-- ==== Sys2Proof/Laws/Ops.lean ====
section
/-!
SUPPORT. For each shared operation of the sequencers one lemma that says what it can do: register reads after writes, words
of CTL, words of engines with their tokens, accesses of CTL, taking a trap.
-/

namespace Sys2Proof.Machine

/-! ### Registers -/

/-- Reading a general register after writing one; s0 reads zero (R126). -/
theorem Ctl.reg_setReg (k : Ctl) (d r : BitVec 5) (v : DWord) :
    (k.setReg d v).reg r = if r = d ∧ r ≠ 0 then v else k.reg r := by
  by_cases hr : r = 0
  · subst hr; rw [if_neg (fun h => h.2 rfl)]; rfl
  · by_cases hd : d = 0
    · subst hd; rw [if_neg (fun h => hr h.1)]; rfl
    · simp only [Ctl.reg, Ctl.setReg, if_neg hr, if_neg hd]
      by_cases h : r = d
      · subst h; rw [if_pos ⟨rfl, hr⟩]; simp
      · have : d.toNat ≠ r.toNat := fun e => h (BitVec.eq_of_toNat_eq e.symm)
        rw [if_neg (fun e => h e.1)]; simp [this]

/-- A general register after a change of the running CTL. -/
theorem State.sreg_onCtl (s : State) (f : Ctl → Ctl) (r : BitVec 5) : (s.onCtl f).sreg r = (f (s.here).ctl).reg r := by
  simp [State.sreg, State.onCtl, State.here, Core.onCtl]

/-! ### Words of CTL -/

/-- A word that writes s[d] and can fail in no way: the outcome, and what each register then reads. -/
theorem ctlWrite_next (s : State) (d : BitVec 5) (v : DWord) : ctlWrite s d v = .next (s.setSreg d v).retire := rfl

theorem State.sreg_setSreg_retire (s : State) (d r : BitVec 5) (v : DWord) :
    ((s.setSreg d v).retire).sreg r = if r = d ∧ r ≠ 0 then v else s.sreg r := by
  rw [State.setSreg_retire, State.sreg_onCtl, Ctl.reg_advance, Ctl.reg_setReg]; rfl

/-- A register write with the retirement of its word changes no byte of memory. -/
theorem State.phys_onCtl (s : State) (f : Ctl → Ctl) (pa : Nat) : (s.onCtl f).phys pa = s.phys pa := by
  have hw : (s.onCtl f).windowAt pa = s.windowAt pa := rfl
  simp only [State.phys, hw]
  cases s.windowAt pa with
  | none => rfl
  | some w =>
    obtain ⟨w, off⟩ := w
    by_cases hc : w.core = s.actCore
    · have : ((s.onCtl f).core w.core) = (s.core w.core).onCtl f := by rw [hc]; exact s.core_onCore_self _ _
      simp only [this]; cases w.buf <;> rfl
    · have : ((s.onCtl f).core w.core) = s.core w.core := s.core_onCore_ne _ _ _ hc
      simp only [this]

/-- The frame of a word whose one destination is s[d]. -/
theorem ctlWrite_frame (s : State) (d : BitVec 5) (v : DWord) : CtlFrame s (s.setSreg d v).retire d := by
  rw [State.setSreg_retire]
  refine ⟨⟨((s.here).ctl.setReg d v).advance.s, ((s.here).ctl.setReg d v).advance.pc,
    ((s.here).ctl.setReg d v).advance.loops, ?_⟩, fun r hr => ?_, fun pa => s.phys_onCtl _ pa⟩
  · unfold State.onCtl State.onCore
    congr 1
    simp only [Core.onCtl, Ctl.advance, Ctl.setReg, State.here]
    split <;> rfl
  · rw [State.sreg_onCtl, Ctl.reg_advance, Ctl.reg_setReg, if_neg (fun h => hr h.1)]; rfl

/-- A precise trap of CTL is R160's operation with the word's own address and a source of zeros. -/
theorem State.ctlTrap_eq (s : State) (c : Cause) (v : DWord) :
    s.ctlTrap c v = s.takeTrap s.actCore c v { } (s.here).ctl.pc := rfl

/-- Taking a trap (R160): without a handler, or while one runs, the task ends TRAPPED; else CTL goes on at HANDLER. -/
theorem State.takeTrap_cases (s : State) (c : CoreId) (cause : Cause) (v : DWord) (src : TStat) (resume : Nat) :
    ((s.core c).ctl.tvecEn = false ∨ (s.core c).ctl.tstat.inh = true) ∧
      s.takeTrap c cause v src resume =
        s.endTask c (.trapped cause.code v ({ src with inh := (s.core c).ctl.tstat.inh }).pack) ∨
    (s.core c).ctl.tvecEn = true ∧ (s.core c).ctl.tstat.inh = false ∧
      s.takeTrap c cause v src resume = s.onCore c (fun r => r.onCtl (fun k =>
        { k with
          tcause := cause.code, tval := v, tstat := { src with inh := true }, tpc := BitVec.ofNat 14 resume,
          savedLoops := k.loops, loops := [], pc := k.tvecPc.toNat, wait := .none })) := by
  simp only [State.takeTrap]
  cases h1 : (s.core c).ctl.tvecEn <;> cases h2 : (s.core c).ctl.tstat.inh <;> simp

/-- A task that is not there does not end. -/
theorem State.endTask_none (s : State) (c : CoreId) (how : TaskEnd) (h : (s.core c).task = none) : s.endTask c how = s := by
  simp [State.endTask, h]

/-- An ended task leaves its core without one. -/
theorem State.endTask_task (s : State) (c : CoreId) (how : TaskEnd) : ((s.endTask c how).core c).task = none := by
  simp only [State.endTask]
  cases h : (s.core c).task with
  | none => simpa using h
  | some t => simp [Core.vacate]

/-! ### Accesses of CTL -/

/-- An access that is not performed elsewhere is performed as it issues (R261). -/
theorem State.issueCtl_here (s : State) (who : Who) (l : Leaf) (va : Nat) (op : MemOp) (h : s.postsTo who l = false) :
    s.issueCtl who l va op = s.performCtl who l va op := by
  cases op <;> simp [State.issueCtl, h]

/-- Whether a CTL access goes to a Termite (R58). -/
theorem toTermite_eq (l : Leaf) (hm : l.mside = false ∨ l.dev.isSome = true ∨ hbmEnd ≤ l.pa) :
    ((l.mside || false) && l.dev.isNone && decide (l.pa < hbmEnd)) = false := by
  rcases hm with h | h | h
  · simp [h]
  · cases hd : l.dev <;> simp [hd] at h ⊢
  · simp [Nat.not_lt.2 h]

/-- An access to a page that is not memory-side issues; any other joins its Termite's queue (R58). -/
theorem State.sendCtl_issue (s : State) (who : Who) (l : Leaf) (ea : DWord) (op : MemOp)
    (hm : l.mside = false ∨ l.dev.isSome = true ∨ hbmEnd ≤ l.pa) : s.sendCtl who l ea false op = s.issueCtl who l ea.toNat op := by
  simp only [State.sendCtl, toTermite_eq l hm]; rfl

theorem State.sendCtl_termite (s : State) (who : Who) (l : Leaf) (ea : DWord) (ms : Bool) (op : MemOp)
    (hm : (l.mside || ms) = true) (hd : l.dev = none) (hp : l.pa < hbmEnd) :
    s.sendCtl who l ea ms op = s.sendTermite who l ea op := by
  simp [State.sendCtl, hm, hd, hp]

/-- An access that issues joins those under way, and its sequencer notes it (R261). -/
theorem State.post_posted (s : State) (who : Who) (l : Leaf) (va : Nat) (k : PostKind) :
    (s.post who l va k).posted = s.posted ++ [{ num := s.postNum, who := { who with hyp := 0 }, leaf := l, va := va, kind := k }] ∧
      (s.post who l va k).postNum = s.postNum + 1 := by
  simp only [State.post]; split <;> exact ⟨rfl, rfl⟩

/-- A load or store whose address is aligned and whose checks pass, to a page that is not memory-side, issues (R145,
R146). -/
theorem loadStore_go (a : BitVec 5) (imm : BitVec 16) (op : MemOp) (s : State) (l : Leaf)
    (ha : (effAddr (s.sreg a) imm).toNat % op.size = 0)
    (hl : s.access s.ctlWho op.kind (effAddr (s.sreg a) imm).toNat op.size = .ok l)
    (hm : l.mside = false ∨ l.dev.isSome = true ∨ hbmEnd ≤ l.pa) :
    loadStore a imm op s = .next (s.issueCtl s.ctlWho l (effAddr (s.sreg a) imm).toNat op) := by
  simp [loadStore, ctlAccess, ha, hl, State.sendCtl_issue _ _ _ _ _ hm]

/-- A misaligned load or store traps with its address. -/
theorem loadStore_misaligned (a : BitVec 5) (imm : BitVec 16) (op : MemOp) (s : State)
    (ha : (effAddr (s.sreg a) imm).toNat % op.size ≠ 0) :
    loadStore a imm op s = .next (s.ctlTrap .misaligned (effAddr (s.sreg a) imm)) := by
  simp [loadStore, ha]

/-! ### Words of engines -/

/-- What an engine word can do (R26): wait for tokens or be abandoned; stop, be served or wait by what its checks find;
meet a poisoned token; or take its tokens and have its effect. -/
theorem engWord_cases (s : State) (t : Tok) (check : State → Issue) (effect : State → State) :
    (s.here).tokensPresent (popFifos s.actEng t) = false ∧
      (((s.here).eng s.actEng).marked = true ∧ engWord s t check effect = .next (s.onHere (fun k => k.abandon s.actEng)) ∨
       ((s.here).eng s.actEng).marked = false ∧
         engWord s t check effect = .next (s.onHere (fun k => k.setWait s.actEng.seqr .tokens))) ∨
    (s.here).tokensPresent (popFifos s.actEng t) = true ∧
      ((∃ c v, check s = .fault c v ∧ engWord s t check effect = .next (s.engFault c v)) ∨
       (∃ va ats, check s = .shadow va ats ∧ engWord s t check effect =
          .next (if s.shlim = 0 then s.engFault .pageNotPresent va
            else s.awaitShadow s.actEng.seqr (.word s.actEng) va ats)) ∨
       (∃ w va, check s = .tag w va ∧ engWord s t check effect = .next ((s.tagError w).engFault .eccUncorr va)) ∨
       (∃ w, check s = .hold w ∧ engWord s t check effect = .next (s.onHere (fun k => k.setWait s.actEng.seqr w))) ∨
       (check s = .go ∧ ∃ f, (s.here).poisoned (popFifos s.actEng t) = some f ∧
          engWord s t check effect = .next ((s.taken t).engFault .depPoison (BitVec.ofNat 64 f.code))) ∨
       (check s = .go ∧ s.takes t ∧ engWord s t check effect = .next (effect (s.taken t)))) := by
  simp only [engWord, State.takes, State.taken]
  cases hp : (s.here).tokensPresent (popFifos s.actEng t)
  · cases hm : ((s.here).eng s.actEng).marked <;> simp
  · cases hc : check s with
    | go =>
      cases hx : (s.here).poisoned (popFifos s.actEng t) <;> simp
    | fault c v => simp
    | shadow va ats =>
      refine .inr ⟨rfl, .inr (.inl ⟨va, ats, rfl, ?_⟩)⟩
      by_cases h : s.shlim = 0 <;> simp only [h, if_true, if_false] <;> rfl
    | tag w va => simp
    | hold w => simp

/-- A word with its tokens there and its checks passed has its effect. -/
theorem engWord_go (s : State) (t : Tok) (check : State → Issue) (effect : State → State) (h : s.takes t)
    (hc : check s = .go) : engWord s t check effect = .next (effect (s.taken t)) := by
  simp only [engWord, h.1, h.2, hc, State.taken]; rfl

/-- The same for a word that then retires. -/
theorem engSimple_go (s : State) (t : Tok) (check : State → Issue) (effect : State → State) (h : s.takes t)
    (hc : check s = .go) : engSimple s t check effect = .next (s.past (effect (s.taken t)) t) :=
  engWord_go s t check _ h hc

/-- A word without checks. -/
theorem engSimple_noCheck (s : State) (t : Tok) (effect : State → State) (h : s.takes t) :
    engSimple s t noCheck effect = .next (s.past (effect (s.taken t)) t) := engSimple_go s t noCheck effect h rfl

/-- A word that names no FIFO takes its tokens always. -/
theorem State.takes_none (s : State) (t : Tok) (h : popFifos s.actEng t = []) : s.takes t := by
  simp [State.takes, h, Core.tokensPresent, Core.poisoned]

end Sys2Proof.Machine
end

*PROMPT*: Return nothing but the lines from the first line of the listing through the line with "[if_pos ⟨rfl, hr⟩]; simp", please, keeping every one of them unchanged.

*OUTPUT*:
-- ==== Sys2Proof/Laws/Ops.lean ====
section
/-!
SUPPORT. For each shared operation of the sequencers one lemma that says what it can do: register reads after writes, words
of CTL, words of engines with their tokens, accesses of CTL, taking a trap.
-/

namespace Sys2Proof.Machine

/-! ### Registers -/

/-- Reading a general register after writing one; s0 reads zero (R126). -/
theorem Ctl.reg_setReg (k : Ctl) (d r : BitVec 5) (v : DWord) :
    (k.setReg d v).reg r = if r = d ∧ r ≠ 0 then v else k.reg r := by
  by_cases hr : r = 0
  · subst hr; rw [if_neg (fun h => h.2 rfl)]; rfl
  · by_cases hd : d = 0
    · subst hd; rw [if_neg (fun h => hr h.1)]; rfl
    · simp only [Ctl.reg, Ctl.setReg, if_neg hr, if_neg hd]
      by_cases h : r = d
      · subst h; rw [if_pos ⟨rfl, hr⟩]; simp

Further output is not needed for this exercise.